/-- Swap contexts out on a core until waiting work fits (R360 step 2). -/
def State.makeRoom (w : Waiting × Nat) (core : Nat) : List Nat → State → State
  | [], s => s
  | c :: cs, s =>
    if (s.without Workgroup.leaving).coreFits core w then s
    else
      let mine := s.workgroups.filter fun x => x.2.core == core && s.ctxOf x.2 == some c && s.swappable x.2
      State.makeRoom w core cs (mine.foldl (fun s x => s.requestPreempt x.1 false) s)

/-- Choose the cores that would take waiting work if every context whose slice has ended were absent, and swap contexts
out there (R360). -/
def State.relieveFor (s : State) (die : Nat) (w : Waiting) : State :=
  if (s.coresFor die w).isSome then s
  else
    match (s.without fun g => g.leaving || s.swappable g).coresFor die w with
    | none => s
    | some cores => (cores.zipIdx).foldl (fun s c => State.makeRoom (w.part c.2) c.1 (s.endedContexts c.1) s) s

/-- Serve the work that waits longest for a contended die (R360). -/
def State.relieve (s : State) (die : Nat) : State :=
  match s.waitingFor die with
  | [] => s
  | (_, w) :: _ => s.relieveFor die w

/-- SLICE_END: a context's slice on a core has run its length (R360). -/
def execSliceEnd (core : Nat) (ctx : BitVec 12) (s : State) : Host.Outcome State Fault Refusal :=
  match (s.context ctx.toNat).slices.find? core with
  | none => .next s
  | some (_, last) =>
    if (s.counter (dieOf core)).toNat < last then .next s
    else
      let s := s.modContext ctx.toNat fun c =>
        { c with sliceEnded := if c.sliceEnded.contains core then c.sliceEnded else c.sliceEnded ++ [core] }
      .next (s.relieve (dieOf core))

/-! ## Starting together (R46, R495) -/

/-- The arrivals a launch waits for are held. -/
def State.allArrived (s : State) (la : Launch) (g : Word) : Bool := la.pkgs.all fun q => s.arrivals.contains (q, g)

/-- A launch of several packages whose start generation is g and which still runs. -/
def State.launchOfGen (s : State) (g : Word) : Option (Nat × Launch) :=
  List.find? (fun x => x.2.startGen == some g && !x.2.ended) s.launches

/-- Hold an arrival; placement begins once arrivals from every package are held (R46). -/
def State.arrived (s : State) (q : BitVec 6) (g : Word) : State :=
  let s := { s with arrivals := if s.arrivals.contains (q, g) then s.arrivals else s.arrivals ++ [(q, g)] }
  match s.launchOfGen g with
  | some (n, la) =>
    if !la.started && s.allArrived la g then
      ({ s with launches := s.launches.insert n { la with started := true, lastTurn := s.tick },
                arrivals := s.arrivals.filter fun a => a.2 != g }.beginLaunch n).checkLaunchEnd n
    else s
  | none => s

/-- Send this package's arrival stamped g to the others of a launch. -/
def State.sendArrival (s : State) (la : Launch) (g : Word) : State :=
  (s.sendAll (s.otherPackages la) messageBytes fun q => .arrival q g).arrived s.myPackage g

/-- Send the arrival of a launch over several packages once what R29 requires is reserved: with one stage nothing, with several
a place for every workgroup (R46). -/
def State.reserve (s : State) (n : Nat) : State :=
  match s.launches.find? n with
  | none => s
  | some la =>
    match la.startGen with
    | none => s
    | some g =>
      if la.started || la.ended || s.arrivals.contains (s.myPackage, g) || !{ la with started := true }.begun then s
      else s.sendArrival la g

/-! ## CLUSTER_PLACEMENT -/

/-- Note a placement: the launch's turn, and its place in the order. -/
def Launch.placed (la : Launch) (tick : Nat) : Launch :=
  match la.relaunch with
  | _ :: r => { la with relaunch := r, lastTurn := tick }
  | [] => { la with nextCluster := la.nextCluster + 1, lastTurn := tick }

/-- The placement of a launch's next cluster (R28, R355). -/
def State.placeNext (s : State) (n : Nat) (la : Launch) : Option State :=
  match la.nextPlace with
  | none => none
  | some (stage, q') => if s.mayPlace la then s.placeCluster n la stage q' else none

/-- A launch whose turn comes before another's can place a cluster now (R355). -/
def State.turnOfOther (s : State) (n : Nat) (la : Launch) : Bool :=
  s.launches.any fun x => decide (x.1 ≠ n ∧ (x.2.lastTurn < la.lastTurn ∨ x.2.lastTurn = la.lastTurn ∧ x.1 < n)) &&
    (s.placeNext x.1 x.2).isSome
○ ○ ○ ○
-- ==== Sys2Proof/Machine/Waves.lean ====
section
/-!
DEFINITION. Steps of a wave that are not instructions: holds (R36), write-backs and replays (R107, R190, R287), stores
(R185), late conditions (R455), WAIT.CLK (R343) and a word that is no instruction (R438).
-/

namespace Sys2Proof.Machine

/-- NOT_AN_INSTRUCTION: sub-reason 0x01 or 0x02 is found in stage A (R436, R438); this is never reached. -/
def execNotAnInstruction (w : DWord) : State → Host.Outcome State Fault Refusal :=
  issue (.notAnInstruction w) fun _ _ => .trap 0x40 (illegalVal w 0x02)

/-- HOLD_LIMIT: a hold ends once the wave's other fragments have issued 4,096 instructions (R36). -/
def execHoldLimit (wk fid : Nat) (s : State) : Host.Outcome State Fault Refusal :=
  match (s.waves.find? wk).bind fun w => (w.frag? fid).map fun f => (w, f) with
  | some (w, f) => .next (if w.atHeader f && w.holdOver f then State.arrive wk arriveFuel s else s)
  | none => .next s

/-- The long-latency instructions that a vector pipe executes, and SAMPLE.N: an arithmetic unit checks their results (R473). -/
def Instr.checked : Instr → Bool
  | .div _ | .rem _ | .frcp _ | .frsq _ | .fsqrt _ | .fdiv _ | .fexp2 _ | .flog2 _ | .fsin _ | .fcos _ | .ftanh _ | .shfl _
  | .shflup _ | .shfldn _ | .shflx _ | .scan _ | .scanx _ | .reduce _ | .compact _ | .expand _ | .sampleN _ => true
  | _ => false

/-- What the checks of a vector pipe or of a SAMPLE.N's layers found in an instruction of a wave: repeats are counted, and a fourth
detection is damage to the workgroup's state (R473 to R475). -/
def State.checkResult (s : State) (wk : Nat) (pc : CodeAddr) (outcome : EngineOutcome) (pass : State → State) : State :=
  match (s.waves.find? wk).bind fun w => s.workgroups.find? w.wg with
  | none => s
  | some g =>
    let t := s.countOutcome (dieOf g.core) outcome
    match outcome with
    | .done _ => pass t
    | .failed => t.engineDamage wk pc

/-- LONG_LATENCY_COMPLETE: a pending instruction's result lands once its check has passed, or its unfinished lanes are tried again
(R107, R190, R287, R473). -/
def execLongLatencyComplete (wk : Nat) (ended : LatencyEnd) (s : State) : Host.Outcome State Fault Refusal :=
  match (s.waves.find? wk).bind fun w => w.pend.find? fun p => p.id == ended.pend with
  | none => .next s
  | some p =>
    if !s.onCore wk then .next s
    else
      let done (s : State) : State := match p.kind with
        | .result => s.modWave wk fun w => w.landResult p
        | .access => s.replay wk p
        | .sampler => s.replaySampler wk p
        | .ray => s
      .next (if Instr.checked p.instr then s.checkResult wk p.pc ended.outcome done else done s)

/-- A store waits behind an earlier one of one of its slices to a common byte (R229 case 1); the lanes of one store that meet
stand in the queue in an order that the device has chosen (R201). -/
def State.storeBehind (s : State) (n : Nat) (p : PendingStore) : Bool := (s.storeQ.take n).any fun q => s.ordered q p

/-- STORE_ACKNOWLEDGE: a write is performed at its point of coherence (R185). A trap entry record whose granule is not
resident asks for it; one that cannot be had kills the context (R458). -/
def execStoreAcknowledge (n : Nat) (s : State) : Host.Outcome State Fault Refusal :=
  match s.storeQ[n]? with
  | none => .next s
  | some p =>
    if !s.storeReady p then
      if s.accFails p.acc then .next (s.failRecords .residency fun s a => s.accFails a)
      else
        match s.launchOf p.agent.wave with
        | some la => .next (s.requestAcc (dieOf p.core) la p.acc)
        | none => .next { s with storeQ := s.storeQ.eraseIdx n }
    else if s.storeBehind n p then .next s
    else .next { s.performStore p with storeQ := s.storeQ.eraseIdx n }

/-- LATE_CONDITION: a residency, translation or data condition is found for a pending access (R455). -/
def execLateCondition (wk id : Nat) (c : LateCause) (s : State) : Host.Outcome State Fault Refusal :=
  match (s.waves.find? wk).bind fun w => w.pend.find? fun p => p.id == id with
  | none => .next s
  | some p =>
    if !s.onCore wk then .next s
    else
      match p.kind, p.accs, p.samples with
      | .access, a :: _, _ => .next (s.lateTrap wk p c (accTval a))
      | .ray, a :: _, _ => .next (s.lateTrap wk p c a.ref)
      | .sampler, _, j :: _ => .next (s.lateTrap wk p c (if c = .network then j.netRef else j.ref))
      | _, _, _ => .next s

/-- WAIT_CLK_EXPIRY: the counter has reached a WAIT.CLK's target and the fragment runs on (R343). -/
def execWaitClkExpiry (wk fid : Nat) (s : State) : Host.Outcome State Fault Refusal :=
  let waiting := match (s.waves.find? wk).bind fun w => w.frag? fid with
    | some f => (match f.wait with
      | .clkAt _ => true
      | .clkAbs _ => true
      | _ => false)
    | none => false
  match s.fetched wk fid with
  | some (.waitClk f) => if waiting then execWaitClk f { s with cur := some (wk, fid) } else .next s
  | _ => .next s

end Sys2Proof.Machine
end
○ ○ ○ ○
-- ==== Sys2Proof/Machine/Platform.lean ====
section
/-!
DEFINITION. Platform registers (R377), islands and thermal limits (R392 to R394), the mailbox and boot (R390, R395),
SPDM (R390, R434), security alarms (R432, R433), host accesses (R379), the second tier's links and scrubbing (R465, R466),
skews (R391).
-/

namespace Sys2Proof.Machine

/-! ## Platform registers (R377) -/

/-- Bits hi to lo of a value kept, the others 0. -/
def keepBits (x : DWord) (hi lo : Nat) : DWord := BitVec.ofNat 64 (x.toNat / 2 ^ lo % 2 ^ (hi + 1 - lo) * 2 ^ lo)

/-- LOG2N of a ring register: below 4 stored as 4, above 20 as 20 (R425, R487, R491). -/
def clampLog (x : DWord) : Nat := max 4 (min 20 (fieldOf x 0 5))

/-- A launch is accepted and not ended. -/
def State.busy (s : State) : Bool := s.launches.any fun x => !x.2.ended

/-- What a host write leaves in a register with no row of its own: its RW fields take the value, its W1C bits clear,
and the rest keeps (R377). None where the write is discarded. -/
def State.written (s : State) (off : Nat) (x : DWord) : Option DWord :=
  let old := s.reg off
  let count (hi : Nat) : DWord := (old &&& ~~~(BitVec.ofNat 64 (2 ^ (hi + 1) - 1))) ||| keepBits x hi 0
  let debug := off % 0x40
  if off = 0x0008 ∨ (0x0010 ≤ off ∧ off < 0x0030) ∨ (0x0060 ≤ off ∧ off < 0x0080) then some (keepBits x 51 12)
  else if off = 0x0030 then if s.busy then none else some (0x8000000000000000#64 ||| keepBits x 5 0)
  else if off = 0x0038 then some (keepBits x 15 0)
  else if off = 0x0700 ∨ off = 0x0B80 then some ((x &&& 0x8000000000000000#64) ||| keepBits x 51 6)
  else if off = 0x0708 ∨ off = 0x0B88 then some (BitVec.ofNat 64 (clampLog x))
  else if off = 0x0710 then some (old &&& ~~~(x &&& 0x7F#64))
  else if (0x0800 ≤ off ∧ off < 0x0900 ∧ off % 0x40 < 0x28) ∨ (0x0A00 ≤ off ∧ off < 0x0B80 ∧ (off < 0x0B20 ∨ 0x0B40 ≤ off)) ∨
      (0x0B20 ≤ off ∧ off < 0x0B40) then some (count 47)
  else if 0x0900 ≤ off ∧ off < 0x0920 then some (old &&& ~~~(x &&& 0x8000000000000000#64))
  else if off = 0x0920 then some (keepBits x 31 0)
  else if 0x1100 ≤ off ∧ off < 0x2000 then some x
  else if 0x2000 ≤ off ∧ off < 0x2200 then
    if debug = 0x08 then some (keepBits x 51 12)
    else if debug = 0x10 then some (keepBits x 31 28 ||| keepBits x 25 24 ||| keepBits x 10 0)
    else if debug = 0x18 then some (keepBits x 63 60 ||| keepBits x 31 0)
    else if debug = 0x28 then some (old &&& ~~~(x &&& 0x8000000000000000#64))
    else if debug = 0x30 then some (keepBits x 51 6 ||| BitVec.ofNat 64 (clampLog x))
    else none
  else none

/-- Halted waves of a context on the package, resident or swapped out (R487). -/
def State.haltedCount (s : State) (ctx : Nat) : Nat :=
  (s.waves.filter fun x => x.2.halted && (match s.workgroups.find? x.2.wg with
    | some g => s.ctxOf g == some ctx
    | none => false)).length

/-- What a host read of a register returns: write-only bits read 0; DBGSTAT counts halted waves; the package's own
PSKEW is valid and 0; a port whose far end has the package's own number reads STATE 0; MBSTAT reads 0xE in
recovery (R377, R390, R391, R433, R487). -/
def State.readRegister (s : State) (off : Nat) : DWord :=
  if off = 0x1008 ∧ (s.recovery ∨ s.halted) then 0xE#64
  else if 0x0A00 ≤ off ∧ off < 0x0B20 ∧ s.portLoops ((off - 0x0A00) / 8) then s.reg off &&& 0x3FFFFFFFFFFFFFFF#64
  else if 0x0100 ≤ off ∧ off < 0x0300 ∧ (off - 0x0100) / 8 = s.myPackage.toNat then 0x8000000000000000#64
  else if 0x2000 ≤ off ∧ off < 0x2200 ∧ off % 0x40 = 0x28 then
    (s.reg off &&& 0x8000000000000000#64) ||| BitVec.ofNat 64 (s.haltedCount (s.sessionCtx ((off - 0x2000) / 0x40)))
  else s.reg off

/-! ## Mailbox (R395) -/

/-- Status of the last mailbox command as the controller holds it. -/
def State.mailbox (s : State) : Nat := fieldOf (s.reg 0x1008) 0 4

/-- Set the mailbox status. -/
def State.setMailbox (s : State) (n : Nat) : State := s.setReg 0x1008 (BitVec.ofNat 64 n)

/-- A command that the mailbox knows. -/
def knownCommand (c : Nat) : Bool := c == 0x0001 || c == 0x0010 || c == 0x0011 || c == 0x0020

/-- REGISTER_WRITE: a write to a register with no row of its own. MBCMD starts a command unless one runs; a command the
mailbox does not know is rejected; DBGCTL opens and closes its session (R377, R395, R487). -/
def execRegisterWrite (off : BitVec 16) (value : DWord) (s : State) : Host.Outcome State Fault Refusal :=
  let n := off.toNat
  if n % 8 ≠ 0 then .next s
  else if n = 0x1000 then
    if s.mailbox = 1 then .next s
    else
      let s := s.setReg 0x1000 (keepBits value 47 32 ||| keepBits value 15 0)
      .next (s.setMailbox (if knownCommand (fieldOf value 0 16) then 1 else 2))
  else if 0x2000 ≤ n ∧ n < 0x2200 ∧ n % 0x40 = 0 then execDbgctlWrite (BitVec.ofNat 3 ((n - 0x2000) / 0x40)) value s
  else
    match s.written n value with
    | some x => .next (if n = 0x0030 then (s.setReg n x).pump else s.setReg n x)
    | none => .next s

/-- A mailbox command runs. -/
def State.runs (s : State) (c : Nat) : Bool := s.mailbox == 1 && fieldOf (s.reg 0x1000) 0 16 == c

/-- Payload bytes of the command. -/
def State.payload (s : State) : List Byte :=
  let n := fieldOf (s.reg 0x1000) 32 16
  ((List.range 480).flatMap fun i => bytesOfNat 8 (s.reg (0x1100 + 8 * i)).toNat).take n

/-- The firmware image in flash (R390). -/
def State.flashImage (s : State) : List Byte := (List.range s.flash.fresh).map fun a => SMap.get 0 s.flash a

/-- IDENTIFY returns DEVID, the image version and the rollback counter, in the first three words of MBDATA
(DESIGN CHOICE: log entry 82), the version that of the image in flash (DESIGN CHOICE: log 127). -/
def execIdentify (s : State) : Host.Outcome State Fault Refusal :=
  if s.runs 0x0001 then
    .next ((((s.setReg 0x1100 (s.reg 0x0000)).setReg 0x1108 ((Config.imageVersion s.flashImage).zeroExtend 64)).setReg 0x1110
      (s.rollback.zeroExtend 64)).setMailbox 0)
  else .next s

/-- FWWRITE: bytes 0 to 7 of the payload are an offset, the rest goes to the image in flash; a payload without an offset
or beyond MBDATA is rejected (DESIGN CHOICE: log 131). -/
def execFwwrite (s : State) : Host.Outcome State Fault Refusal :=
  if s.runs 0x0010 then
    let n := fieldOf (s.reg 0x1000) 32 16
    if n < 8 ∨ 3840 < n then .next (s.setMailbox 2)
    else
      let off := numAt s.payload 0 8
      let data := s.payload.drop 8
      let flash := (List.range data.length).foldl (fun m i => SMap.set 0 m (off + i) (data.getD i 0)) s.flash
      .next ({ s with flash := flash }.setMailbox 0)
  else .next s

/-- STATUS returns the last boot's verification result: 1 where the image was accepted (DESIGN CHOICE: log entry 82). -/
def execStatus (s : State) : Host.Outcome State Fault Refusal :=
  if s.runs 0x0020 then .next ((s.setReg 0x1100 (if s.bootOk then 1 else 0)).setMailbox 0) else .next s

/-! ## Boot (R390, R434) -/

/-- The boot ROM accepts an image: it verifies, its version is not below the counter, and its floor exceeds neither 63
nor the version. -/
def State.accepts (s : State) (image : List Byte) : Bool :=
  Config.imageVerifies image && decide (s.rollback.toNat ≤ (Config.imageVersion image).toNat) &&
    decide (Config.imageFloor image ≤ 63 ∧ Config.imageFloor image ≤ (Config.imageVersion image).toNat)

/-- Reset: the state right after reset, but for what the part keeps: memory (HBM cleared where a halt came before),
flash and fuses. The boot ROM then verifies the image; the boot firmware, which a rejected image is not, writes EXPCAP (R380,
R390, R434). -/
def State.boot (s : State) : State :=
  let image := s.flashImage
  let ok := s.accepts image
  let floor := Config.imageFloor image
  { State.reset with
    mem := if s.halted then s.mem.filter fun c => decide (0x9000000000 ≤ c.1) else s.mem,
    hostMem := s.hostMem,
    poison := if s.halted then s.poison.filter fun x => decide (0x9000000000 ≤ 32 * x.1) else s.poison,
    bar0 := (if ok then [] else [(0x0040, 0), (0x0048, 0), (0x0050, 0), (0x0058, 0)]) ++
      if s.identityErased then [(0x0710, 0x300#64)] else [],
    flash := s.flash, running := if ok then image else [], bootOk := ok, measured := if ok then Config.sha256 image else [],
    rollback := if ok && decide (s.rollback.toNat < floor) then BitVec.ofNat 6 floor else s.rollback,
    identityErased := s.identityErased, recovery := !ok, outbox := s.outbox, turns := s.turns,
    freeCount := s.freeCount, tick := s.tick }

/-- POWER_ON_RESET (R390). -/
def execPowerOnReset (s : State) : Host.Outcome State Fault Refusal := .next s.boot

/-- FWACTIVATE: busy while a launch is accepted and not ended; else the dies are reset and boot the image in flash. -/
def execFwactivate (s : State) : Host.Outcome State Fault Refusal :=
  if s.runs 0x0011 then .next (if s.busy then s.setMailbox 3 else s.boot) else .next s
○ ○ ○ ○
Read through the data and copy every line where "done" shows up.

Your response:
    | .done _ => pass t
      let done (s : State) : State := match p.kind with
      .next (if Instr.checked p.instr then s.checkResult wk p.pc ended.outcome done else done s)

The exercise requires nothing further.